Doripalam gazed at him for a second, then redirected his attention back to Tunjin. Tunjin's mouth was opening and closing. Finally, he spoke again: “Gun—I shot—” He paused again, holding his breath as though making a final effort to articulate whatever idea he was wrestling with. “It was the gun,” he said at last, quite distinct this time. “Whose gun? Whose gun was it?”

It suddenly struck Doripalam that this was more than a succession of random stuttered words. He had assumed that Tunjin was simply trying to come to grips with the whirl of ideas and images filling his brain. But he was trying to say something quite specific.

“Tunjin,” he said, “what is it? What do you mean?”

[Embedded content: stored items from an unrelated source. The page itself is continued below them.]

-- ==== Sys2Proof/Certificates/Slice0/Obligations.lean ====
section
/-!
DEFINITION. The statements for the provers, by the rules of the spec they formalise. `State.framed` says what a command leaves as it was:
every part of the state but those listed, and every register field but those whose keys are listed.
-/

set_option autoImplicit false

open Sys2Proof Sys2Proof.Machine

/-! ### Steps -/

/-- A command runs from the front of the queue (R336); on an empty queue one core cycle passes (the model's choice, log entry 2). -/
def Obligations.StepRunsFrontCommand : Prop :=
  (∀ (c : Instr) (s : State), step { s with pending := c :: s.pending } = exec c s) ∧
  (∀ (c : Instr) (rest : List Instr) (s : State), s.pending = c :: rest → step s = exec c { s with pending := rest }) ∧
  (∀ s : State, s.pending = [] → step s = .next { s with now := s.now + 1 })

/-! ### Chronov: scalar instructions -/

/-- R279: add, sub, adds, subs, cmp and abs on every engine and every operand: the result, Z and N of it, C and V or SV. -/
def Obligations.ScalarArithmetic : Prop :=
  ∀ (e : Fin 34) (wd wa : BitVec 5) (b : OpB) (s : State) (x : Eng) (p q : Nat) (P Q : Int),
    x = engOf e s → p = x.reg wa → q = x.opb b → P = sx 48 p → Q = sx 48 q →
    (issues e (encA 0x01 wd wa b) s = true → ∃ y, exec (.add e wd wa b) s = .next (setEng e y s) ∧
      x.scalarOnly y [wd] [0, 1, 2, 3] ∧ y.reg wd = (p + q) % 2 ^ 48 ∧ y.bit 0 = decide (y.reg wd = 0) ∧
      y.bit 1 = bitOf (y.reg wd) 47 ∧ y.bit 2 = decide (2 ^ 48 ≤ p + q) ∧ y.bit 3 = decide (P + Q < -2 ^ 47 ∨ 2 ^ 47 ≤ P + Q)) ∧
    (issues e (encA 0x02 wd wa b) s = true → ∃ y, exec (.sub e wd wa b) s = .next (setEng e y s) ∧
      x.scalarOnly y [wd] [0, 1, 2, 3] ∧ y.reg wd = ux 48 ((p : Int) - q) ∧ y.bit 0 = decide (y.reg wd = 0) ∧
      y.bit 1 = bitOf (y.reg wd) 47 ∧ y.bit 2 = decide (p < q) ∧ y.bit 3 = decide (P - Q < -2 ^ 47 ∨ 2 ^ 47 ≤ P - Q)) ∧
    (issues e (encA 0x0B 0 wa b) s = true → ∃ y, exec (.cmp e wa b) s = .next (setEng e y s) ∧
      x.scalarOnly y [] [0, 1, 2, 3] ∧ y.bit 0 = decide (ux 48 ((p : Int) - q) = 0) ∧
      y.bit 1 = bitOf (ux 48 ((p : Int) - q)) 47 ∧ y.bit 2 = decide (p < q) ∧
      y.bit 3 = decide (P - Q < -2 ^ 47 ∨ 2 ^ 47 ≤ P - Q)) ∧
    (issues e (encA 0x03 wd wa b) s = true → ∃ y, exec (.adds e wd wa b) s = .next (setEng e y s) ∧
      x.scalarOnly y [wd] [0, 1, 3, 4] ∧ y.reg wd = ux 48 (max (-2 ^ 47) (min (2 ^ 47 - 1) (P + Q))) ∧
      y.bit 0 = decide (y.reg wd = 0) ∧ y.bit 1 = bitOf (y.reg wd) 47 ∧
      y.bit 3 = decide (P + Q < -2 ^ 47 ∨ 2 ^ 47 ≤ P + Q) ∧ y.bit 4 = (x.bit 4 || y.bit 3)) ∧
    (issues e (encA 0x04 wd wa b) s = true → ∃ y, exec (.subs e wd wa b) s = .next (setEng e y s) ∧
      x.scalarOnly y [wd] [0, 1, 3, 4] ∧ y.reg wd = ux 48 (max (-2 ^ 47) (min (2 ^ 47 - 1) (P - Q))) ∧
      y.bit 0 = decide (y.reg wd = 0) ∧ y.bit 1 = bitOf (y.reg wd) 47 ∧
      y.bit 3 = decide (P - Q < -2 ^ 47 ∨ 2 ^ 47 ≤ P - Q) ∧ y.bit 4 = (x.bit 4 || y.bit 3)) ∧
    (issues e (encA 0x0E wd wa (.reg 0)) s = true → ∃ y, exec (.abs e wd wa) s = .next (setEng e y s) ∧
      x.scalarOnly y [wd] [0, 1, 4] ∧ y.reg wd = (if P = -2 ^ 47 then 2 ^ 47 - 1 else P.natAbs) ∧
      y.bit 0 = decide (y.reg wd = 0) ∧ y.bit 1 = bitOf (y.reg wd) 47 ∧ y.bit 4 = (x.bit 4 || decide (P = -2 ^ 47)))

/-- R279: the instructions whose flags are Z and N alone: the low 48 bits of the bitwise, shift, minimum, maximum and product results.
R279: div, with both of its corners; nrm; nop. What the spec leaves open in it is the model's choice: log entry 1. -/
def Obligations.ScalarLogicAndDivision : Prop :=
  (∀ (e : Fin 34) (wd wa : BitVec 5) (b : OpB) (s : State) (x : Eng) (p q : Nat) (P Q : Int),
    x = engOf e s → p = x.reg wa → q = x.opb b → P = sx 48 p → Q = sx 48 q →
    ∀ t ∈ ([(.and e wd wa b, 0x05, Nat.land p q % 2 ^ 48), (.or e wd wa b, 0x06, Nat.lor p q % 2 ^ 48),
        (.xor e wd wa b, 0x07, Nat.xor p q % 2 ^ 48),
        (.shl e wd wa b, 0x08, if 48 ≤ q % 64 then 0 else p * 2 ^ (q % 64) % 2 ^ 48),
        (.shr e wd wa b, 0x09, if 48 ≤ q % 64 then 0 else p / 2 ^ (q % 64) % 2 ^ 48),
        (.sar e wd wa b, 0x0A, ux 48 (if 48 ≤ q % 64 then (if P < 0 then -1 else 0) else P / 2 ^ (q % 64))),
        (.min e wd wa b, 0x0C, ux 48 (min P Q)), (.max e wd wa b, 0x0D, ux 48 (max P Q)),
        (.mul e wd wa b, 0x10, ux 48 (P * Q)), (.mulh e wd wa b, 0x11, ux 48 (P * Q / 2 ^ 48))] : List (Instr × Nat × Nat)),
      issues e (encA t.2.1 wd wa b) s = true → ∃ y, exec t.1 s = .next (setEng e y s) ∧ x.scalarOnly y [wd] [0, 1] ∧
        y.reg wd = t.2.2 ∧ y.bit 0 = decide (y.reg wd = 0) ∧ y.bit 1 = bitOf (y.reg wd) 47) ∧
  (∀ (e : Fin 34) (wd wa : BitVec 5) (b : OpB) (s : State) (x : Eng) (P Q : Int) (k : Nat),
    x = engOf e s → P = sx 48 (x.reg wa) → Q = sx 48 (x.opb b) →
    (issues e (encA 0x12 wd wa b) s = true → ∃ y, exec (.div e wd wa b) s = .next (setEng e y s) ∧
      x.scalarOnly y [wd] [0, 1, 4] ∧
      y.reg wd = ux 48 (if Q = 0 then (if 0 ≤ P then 2 ^ 47 - 1 else -2 ^ 47)
        else if P = -2 ^ 47 ∧ Q = -1 then 2 ^ 47 - 1 else P.tdiv Q) ∧
      y.bit 0 = decide (y.reg wd = 0) ∧ y.bit 1 = bitOf (y.reg wd) 47 ∧
      y.bit 4 = (x.bit 4 || decide (Q = 0 ∨ P = -2 ^ 47 ∧ Q = -1))) ∧
    (issues e (encA 0x0F wd wa (.reg 0)) s = true →
      (k ≤ 47 ∧ -2 ^ (47 - k) ≤ P ∧ P < 2 ^ (47 - k) ∧ (k < 47 → ¬ (-2 ^ (46 - k) ≤ P ∧ P < 2 ^ (46 - k)))) →
      ∃ y, exec (.nrm e wd wa) s = .next (setEng e y s) ∧
        x.scalarOnly y [wd] [0] ∧ y.reg wd = k ∧ y.bit 0 = decide (k = 0)) ∧
    (issues e (chOp 0x00 0) s = true → exec (.nop e) s = .next (setEng e x.advance s)))

/-- R279: movi, movh, vget, vset and vbc move values and change no status bit. R274, R276, R280: what mfs reads of each special register,
and what mts writes. -/
def Obligations.MovesAndSpecialRegisters : Prop :=
  (∀ (e : Fin 34) (w : BitVec 5) (v : BitVec 4) (l : BitVec 2) (imm : BitVec 24) (s : State) (x : Eng), x = engOf e s →
    (issues e (encK 0x13 w imm) s = true → ∃ y, exec (.movi e w imm) s = .next (setEng e y s) ∧
      x.scalarOnly y [w] [] ∧ y.reg w = ux 48 imm.toInt) ∧
    (issues e (encK 0x14 w imm) s = true → ∃ y, exec (.movh e w imm) s = .next (setEng e y s) ∧
      x.scalarOnly y [w] [] ∧ y.reg w = imm.toNat * 2 ^ 24 + x.reg w % 2 ^ 24) ∧
    (issues e (encE 0x17 w v l) s = true → ∃ y, exec (.vget e w v l) s = .next (setEng e y s) ∧
      x.scalarOnly y [w] [] ∧ y.reg w = x.lane v l.toNat % 2 ^ 48) ∧
    (issues e (encE 0x18 w v l) s = true → ∃ y, exec (.vset e w v l) s = .next (setEng e y s) ∧
      x.laneOnly y [v] [] ∧ ∀ i : Nat, i < 4 → y.lane v i = if i = l.toNat then x.reg w % 2 ^ 48 else x.lane v i) ∧
    (issues e (encE 0x19 w v 0) s = true → ∃ y, exec (.vbc e w v) s = .next (setEng e y s) ∧
      x.laneOnly y [v] [] ∧ ∀ i : Nat, i < 4 → y.lane v i = x.reg w % 2 ^ 48)) ∧
  (∀ (e : Fin 34) (w : BitVec 5) (n : BitVec 6) (s : State) (x : Eng), x = engOf e s →
    (n.toNat < 24 → issues e (encS 0x15 w n) s = true → ∃ y, exec (.mfs e w n) s = .next (setEng e y s) ∧ x.scalarOnly y [w] [] ∧
      (n.toNat < 8 → y.reg w = x.p.get 0 n.toNat % 2 ^ 48) ∧
      (8 ≤ n.toNat → n.toNat < 16 → y.reg w = x.m.get 0 (n.toNat - 8) % 2 ^ 48) ∧
      (16 ≤ n.toNat → n.toNat < 20 → y.reg w = x.lc.get 0 (n.toNat - 16) % 2 ^ 48) ∧
      (n.toNat = 20 → y.reg w = (x.st + x.reps.length % 8 * 2 ^ 16) % 2 ^ 48) ∧
      (n.toNat = 21 → y.reg w = s.now % 2 ^ 48) ∧
      (n.toNat = 22 → y.reg w = rd SYS_PICK_NUM_NUM 0 s % 2 ^ 48) ∧
      (n.toNat = 23 → ∀ l : Nat, l < 32 → servedBy e s = some l → y.reg w = e.val * 2 ^ 8 + l)) ∧
    (n.toNat < 21 → issues e (encS 0x16 w n) s = true → ∃ y, exec (.mts e w n) s = .next (setEng e y s) ∧
      (∀ r : BitVec 5, y.reg r = x.reg r) ∧ y.v = x.v ∧ y.ac = x.ac ∧ y.loom = x.loom ∧ y.acc = x.acc ∧
      (∀ k : Nat, k < 8 → y.p.get 0 k = if k = n.toNat then x.reg w % 2 ^ 16 else x.p.get 0 k) ∧
      (∀ k : Nat, k < 8 → y.m.get 0 k = if k + 8 = n.toNat then Nat.land (x.reg w) 0x80FFFF00FFFF else x.m.get 0 k) ∧
      (x.reps = [] → ∀ k : Nat, k < 4 → y.lc.get 0 k = if k + 16 = n.toNat then x.reg w % 2 ^ 17 else x.lc.get 0 k) ∧
      (y.st = if n.toNat = 20 then Nat.land (x.reg w) 0xFF7F else x.st)))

“I think,” a quiet voice said from behind them, “that he's enquiring about the ownership of the weapon.”

Doripalam looked around, startled despite the gentleness of the voice. Startled, above all, because he recognised the speaker. “Nergui,” he said, turning to face the tall figure standing in the now open doorway.

Nergui said nothing, his impassive gaze fixed on the figure on the bed.

“I left you a message,” Doripalam was aware that his voice sounded almost accusatory. For the first time, he realised that Nergui was not alone. Two men in plain dark suits were standing behind him, only half visible in the shadows of the corridor.

Nergui nodded. “I know. Thank you. That was good of you.” He paused, his blue eyes still fixed on Tunjin. “But I'd already been contacted.”

Doripalam finally grasped the significance of the words that Nergui had spoken seconds before. “What did you mean, ‘ownership of the weapon'?”

“The ministry is investigating what happened in the square.”